Content starts

/-- The adaptation of one originator's quota (08 R287 to R289). -/
theorem State.adaptOne_eq (s : State) (c o : Nat) (starved : Bool) :
    let q := s.quotaOf c o
    let want : Int :=
      if starved = true ∧ 0 < Tab.get 0 s.arb.filled (arbKey c o) then (q : Int) - s.arbOd c 6
      else if starved = false ∧ 0 < Tab.get 0 s.arb.maskedPending (arbKey c o) then (q : Int) + s.arbOd c 6
      else q
    let new : Nat := (min (max want (s.arbOd c 4 : Int)) (s.arbOd c 5 : Int)).toNat
    let u := if (new : Int) = want then s else s.bump32 0 0x3841 (c + 1) 1
    let v := if new = q then u else (u.bump32 0 0x3840 (c + 1) 1).arbEvent c 1 o q new
    s.adaptOne c starved o = { v with arb := { v.arb with
      quota := Tab.set 0 v.arb.quota (arbKey c o) new, oldQuota := Tab.set 0 v.arb.oldQuota (arbKey c o) q,
      filled := Tab.set 0 v.arb.filled (arbKey c o) 0, maskedPending := Tab.set 0 v.arb.maskedPending (arbKey c o) 0 } } := by
  simp only [State.adaptOne, Bool.and_eq_true, decide_eq_true_eq, Bool.not_eq_true']

end Sys2Proof.Machine

namespace Sys2Proof.Claims
open Sys2Proof.Machine

/-- Settles O14: a request by its length, a grant by the owner and the selection, an end and a cut-off by the owner's limits, and the
window, the adaptation and the ledger as they are. -/
theorem arbiterCommands : Obligations.ArbiterCommands := by
  refine ⟨fun s c n cycles beats origin input len => ⟨fun hinst horigin hpos hmax => next_congr (if_pos ?_),
      fun h => next_congr (State.arbRequest_refused h)⟩,
    fun s c n cycles beats r => ⟨fun howner hw => next_congr (State.arbGrant_of_idle howner hw),
      fun howner hw => next_congr (State.arbGrant_of_idle howner hw),
      fun o w howner hw hmay hdue x hx => ⟨fun hfresh => ?_, fun hresume => ?_⟩,
      fun o w howner hw h => next_congr (State.arbGrant_of_held howner hw h), fun h => next_congr (State.arbGrant_of_none h),
      State.arbGrantNew_owner s c n r, State.arbResume_owner s c n r⟩,
    fun s c n cycles beats => ⟨fun h => ⟨next_congr (State.arbEnd_of_idle h), next_congr (State.arbCutoff_of_idle h)⟩,
      fun o h hdue => next_congr (State.arbEnd_of_overdue h hdue),
      fun o x h hdue hx => ⟨fun hend => next_congr ((State.arbEnd_of_owned h hdue hx).trans (if_pos hend)),
        fun hmore => next_congr ((State.arbEnd_of_owned h hdue hx).trans (if_neg (Nat.not_le.mpr hmore)))⟩,
      fun o h hearly => next_congr (State.arbCutoff_of_early h hearly),
      fun o x h hdue hleft hx => next_congr (State.arbCutoff_of_due h hdue hleft hx)⟩,
    fun s c n => rfl, fun s c => rfl, State.adaptOne_eq, fun s => rfl⟩
  · simp [hinst, horigin, hpos, hmax]
  · subst hfresh
    exact next_congr (State.arbGrant_of_preempts howner hw hmay hdue hx)
  · subst hresume
    exact next_congr (State.arbGrant_of_preempts howner hw hmay hdue hx)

Content ends

▶ What is required
Print every record above exactly as it was given.

▶ Output
/-- The adaptation of one originator's quota (08 R287 to R289). -/
theorem State.adaptOne_eq (s : State) (c o : Nat) (starved : Bool) :
    let q := s.quotaOf c o
    let want : Int :=
      if starved = true ∧ 0 < Tab.get 0 s.arb.filled (arbKey c o) then (q : Int) - s.arbOd c 6
      else if starved = false ∧ 0 < Tab.get 0 s.arb.maskedPending (arbKey c o) then (q : Int) + s.arbOd c 6
      else q
    let new : Nat := (min (max want (s.arbOd c 4 : Int)) (s.arbOd c 5 : Int)).toNat
    let u := if (new : Int) = want then s else s.bump32 0 0x3841 (c + 1) 1
    let v := if new = q then u else (u.bump32 0 0x3840 (c + 1) 1).arbEvent c 1 o q new
    s.adaptOne c starved o = { v with arb := { v.arb with
      quota := Tab.set 0 v.arb.quota (arbKey c o) new, oldQuota := Tab.set 0 v.arb.oldQuota (arbKey c o) q,
      filled := Tab.set 0 v.arb.filled (arbKey c o) 0, maskedPending := Tab.set 0 v.arb.maskedPending (arbKey c o) 0 } } := by
  simp only [State.adaptOne, Bool.and_eq_true, decide_eq_true_eq, Bool.not_eq_true']

end Sys2Proof.Machine

namespace Sys2Proof.Claims
open Sys2Proof.Machine

/-- Settles O14: a request by its length, a grant by the owner and the selection, an end and a cut-off by the owner's limits, and the
window, the adaptation and the ledger as they are. -/
theorem arbiterCommands : Obligations.ArbiterCommands := by
  refine ⟨fun s c n cycles beats origin input len => ⟨fun hinst horigin hpos hmax => next_congr (if_pos ?_),
      fun h => next_congr (State.arbRequest_refused h)⟩,
    fun s c n cycles beats r => ⟨fun howner hw => next_congr (State.arbGrant_of_idle howner hw),
      fun howner hw => next_congr (State.arbGrant_of_idle howner hw),
      fun o w howner hw hmay hdue x hx => ⟨fun hfresh => ?_, fun hresume => ?_⟩,
      fun o w howner hw h => next_congr (State.arbGrant_of_held howner hw h), fun h => next_congr (State.arbGrant_of_none h),
      State.arbGrantNew_owner s c n r, State.arbResume_owner s c n r⟩,
    fun s c n cycles beats => ⟨fun h => ⟨next_congr (State.arbEnd_of_idle h), next_congr (State.arbCutoff_of_idle h)⟩,
      fun o h hdue => next_congr (State.arbEnd_of_overdue h hdue),
      fun o x h hdue hx => ⟨fun hend => next_congr ((State.arbEnd_of_owned h hdue hx).trans (if_pos hend)),
        fun hmore => next_congr ((State.arbEnd_of_owned h hdue hx).trans (if_neg (Nat.not_le.mpr hmore)))⟩,
      fun o h hearly => next_congr (State.arbCutoff_of_early h hearly),
      fun o x h hdue hleft hx => next_congr (State.arbCutoff_of_due h hdue hleft hx)⟩,
    fun s c n => rfl, fun s c => rfl, State.adaptOne_eq, fun s => rfl⟩
  · simp [hinst, horigin, hpos, hmax]
  · subst hfresh
    exact next_congr (State.arbGrant_of_preempts howner hw hmay hdue hx)
  · subst hresume
    exact next_congr (State.arbGrant_of_preempts howner hw hmay hdue hx)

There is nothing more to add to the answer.